-- ==== Sys2Proof/Machine/CopyEvents.lean ====
section
/-!
DEFINITION. Sys2Proof/Machine/CopyEvents.lean: the copy engines (R99, R113, R118, R208 to R218, R243, R371, R373 to R377, R382): packets
are read, started, carried out line by line and completed, or fail.
-/

namespace Sys2Proof.Machine

/-! ### Reading and writing for an engine (R89, R214) -/

/-- What an engine's access finds: bytes with whether each is poisoned; something to wait for; a page that is not resident; or a
failure code with its address (R374). -/
inductive VaRead
  | ok (xs : List (Byte × Bool)) (s : State)
  | wait
  | miss (va : Nat) (s : State)
  | fail (code addr : Nat)

/-- Bytes where they stand, each with whether its unit is poisoned. -/
def State.bytesBad (s : State) (l : Loc) (n : Nat) : List (Byte × Bool) :=
  (s.readLoc l n).zip ((upto 0 n).map fun i => s.poisonedAt (l.add i) 1)
/-- The failure code of a walk: malformed tables; poisoned ones; or tables in host memory over a link that is down (R366, R371, R374, R382).
[log 47: DESIGN CHOICE] -/
def State.walkFail (s : State) (asid va : Nat) (poison : Bool) : Nat :=
  if !poison then 0x05 else if !s.linkUp && (s.tables asid va).any isHost then 0x0A else 0x06
/-- Read virtual memory through the walk-ahead TLB for an agent of order number `no` (R113, R214); host memory over a link that is down
fails with HOSTDOWN (R382). -/
def State.readVa (s : State) (engine asid va n no : Nat) : VaRead :=
  (pieces va n).foldl (fun (r : VaRead) p => match r with
    | .ok xs s => match s.engineXlat engine asid (p.1 % 2 ^ 57) false with
      | (.ok pa, s) =>
        if isHost pa && !s.linkUp then .fail 0x0A p.1
        else if s.agentWaitsOver no no (.pa pa) p.2 || !s.mayFill pa p.2 then .wait
        else .ok (xs ++ s.bytesBad (.pa pa) p.2) (s.l2Fill pa p.2)
      | (.absent, s) => .miss (p.1 % 2 ^ 57) s
      | (.bad q, _) => .fail (s.walkFail asid (p.1 % 2 ^ 57) q) (p.1 % 2 ^ 57)
      | (.busy, _) => .wait
    | r => r) (.ok [] s)
/-- Read the scratchpad of a named block (R20, R98) for an agent of order number `no`: it must carry the name and hold the range in its requested
area; a saved block, a clear presence bit, a busy subarray and a line that an `m.acst` owns are waited for (R99, R113, R116). -/
def State.readSp (s : State) (vi name off n no : Nat) : VaRead :=
  match s.named vi name with
  | none => .fail 0x07 off
  | some (.kept _) => .wait
  | some (.on k) => match s.block k with
    | none => .fail 0x07 off
    | some b =>
      if b.area < off + n then .fail 0x07 off
      else if !b.present off n || s.subWaits k off n s.seqNo || s.agentWaitsOver no no (.sp k off) n then .wait
      else .ok (s.bytesBad (.sp k off) n) s

/-- What reading the bytes of one destination line finds, with the address of the first poisoned source. -/
inductive LineRead
  | ok (xs : List (Nat × Byte × Bool)) (bad : Option Nat) (s : State)
  | wait
  | miss (va : Nat) (s : State)
  | fail (code addr : Nat)
/-- Read all that a packet's movements will put on a line, in their order (R99, R215, R216). -/
def readLine (rd : State → Nat → Nat → VaRead) (line : Nat) : List Move → State → List (Nat × Byte × Bool) → Option Nat → LineRead
  | [], s, xs, bad => .ok xs bad s
  | m :: ms, s, xs, bad =>
    match m.part line with
    | none => readLine rd line ms s xs bad
    | some (lo, hi) =>
      match m.src with
      | none => readLine rd line ms s (xs ++ (upto (lo - 256 * line) (hi - lo)).map fun o => (o, 0, false)) bad
      | some a =>
        match rd s (a + (lo - m.dst)) (hi - lo) with
        | .wait => .wait
        | .miss va s => .miss va s
        | .fail c v => .fail c v
        | .ok ys s =>
          let new := (upto 0 (hi - lo)).map fun i => (lo - 256 * line + i, nth (0, false) ys (m.from_ i))
          let at_ := (findIx (fun y : Byte × Bool => y.2) ys 0).map fun x => a + (lo - m.dst) + x.1
          readLine rd line ms s (xs ++ new) (bad.orElse fun _ => at_)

### What is needed:
Nothing in the data may be left out. Copy all of it exactly.

### Output for this exercise:
-- ==== Sys2Proof/Machine/CopyEvents.lean ====
section
/-!
DEFINITION. Sys2Proof/Machine/CopyEvents.lean: the copy engines (R99, R113, R118, R208 to R218, R243, R371, R373 to R377, R382): packets
are read, started, carried out line by line and completed, or fail.
-/

namespace Sys2Proof.Machine

/-! ### Reading and writing for an engine (R89, R214) -/

/-- What an engine's access finds: bytes with whether each is poisoned; something to wait for; a page that is not resident; or a
failure code with its address (R374). -/
inductive VaRead
  | ok (xs : List (Byte × Bool)) (s : State)
  | wait
  | miss (va : Nat) (s : State)
  | fail (code addr : Nat)

/-- Bytes where they stand, each with whether its unit is poisoned. -/
def State.bytesBad (s : State) (l : Loc) (n : Nat) : List (Byte × Bool) :=
  (s.readLoc l n).zip ((upto 0 n).map fun i => s.poisonedAt (l.add i) 1)
/-- The failure code of a walk: malformed tables; poisoned ones; or tables in host memory over a link that is down (R366, R371, R374, R382).
[log 47: DESIGN CHOICE] -/
def State.walkFail (s : State) (asid va : Nat) (poison : Bool) : Nat :=
  if !poison then 0x05 else if !s.linkUp && (s.tables asid va).any isHost then 0x0A else 0x06
/-- Read virtual memory through the walk-ahead TLB for an agent of order number `no` (R113, R214); host memory over a link that is down
fails with HOSTDOWN (R382). -/
def State.readVa (s : State) (engine asid va n no : Nat) : VaRead :=
  (pieces va n).foldl (fun (r : VaRead) p => match r with
    | .ok xs s => match s.engineXlat engine asid (p.1 % 2 ^ 57) false with
      | (.ok pa, s) =>
        if isHost pa && !s.linkUp then .fail 0x0A p.1
        else if s.agentWaitsOver no no (.pa pa) p.2 || !s.mayFill pa p.2 then .wait
        else .ok (xs ++ s.bytesBad (.pa pa) p.2) (s.l2Fill pa p.2)
      | (.absent, s) => .miss (p.1 % 2 ^ 57) s
      | (.bad q, _) => .fail (s.walkFail asid (p.1 % 2 ^ 57) q) (p.1 % 2 ^ 57)
      | (.busy, _) => .wait
    | r => r) (.ok [] s)
/-- Read the scratchpad of a named block (R20, R98) for an agent of order number `no`: it must carry the name and hold the range in its requested
area; a saved block, a clear presence bit, a busy subarray and a line that an `m.acst` owns are waited for (R99, R113, R116). -/
def State.readSp (s : State) (vi name off n no : Nat) : VaRead :=
  match s.named vi name with
  | none => .fail 0x07 off
  | some (.kept _) => .wait
  | some (.on k) => match s.block k with
    | none => .fail 0x07 off
    | some b =>
      if b.area < off + n then .fail 0x07 off
      else if !b.present off n || s.subWaits k off n s.seqNo || s.agentWaitsOver no no (.sp k off) n then .wait
      else .ok (s.bytesBad (.sp k off) n) s

/-- What reading the bytes of one destination line finds, with the address of the first poisoned source. -/
inductive LineRead
  | ok (xs : List (Nat × Byte × Bool)) (bad : Option Nat) (s : State)
  | wait
  | miss (va : Nat) (s : State)
  | fail (code addr : Nat)
/-- Read all that a packet's movements will put on a line, in their order (R99, R215, R216). -/
def readLine (rd : State → Nat → Nat → VaRead) (line : Nat) : List Move → State → List (Nat × Byte × Bool) → Option Nat → LineRead
  | [], s, xs, bad => .ok xs bad s
  | m :: ms, s, xs, bad =>
    match m.part line with
    | none => readLine rd line ms s xs bad
    | some (lo, hi) =>
      match m.src with
      | none => readLine rd line ms s (xs ++ (upto (lo - 256 * line) (hi - lo)).map fun o => (o, 0, false)) bad
      | some a =>
        match rd s (a + (lo - m.dst)) (hi - lo) with
        | .wait => .wait
        | .miss va s => .miss va s
        | .fail c v => .fail c v
        | .ok ys s =>
          let new := (upto 0 (hi - lo)).map fun i => (lo - 256 * line + i, nth (0, false) ys (m.from_ i))
          let at_ := (findIx (fun y : Byte × Bool => y.2) ys 0).map fun x => a + (lo - m.dst) + x.1
          readLine rd line ms s (xs ++ new) (bad.orElse fun _ => at_)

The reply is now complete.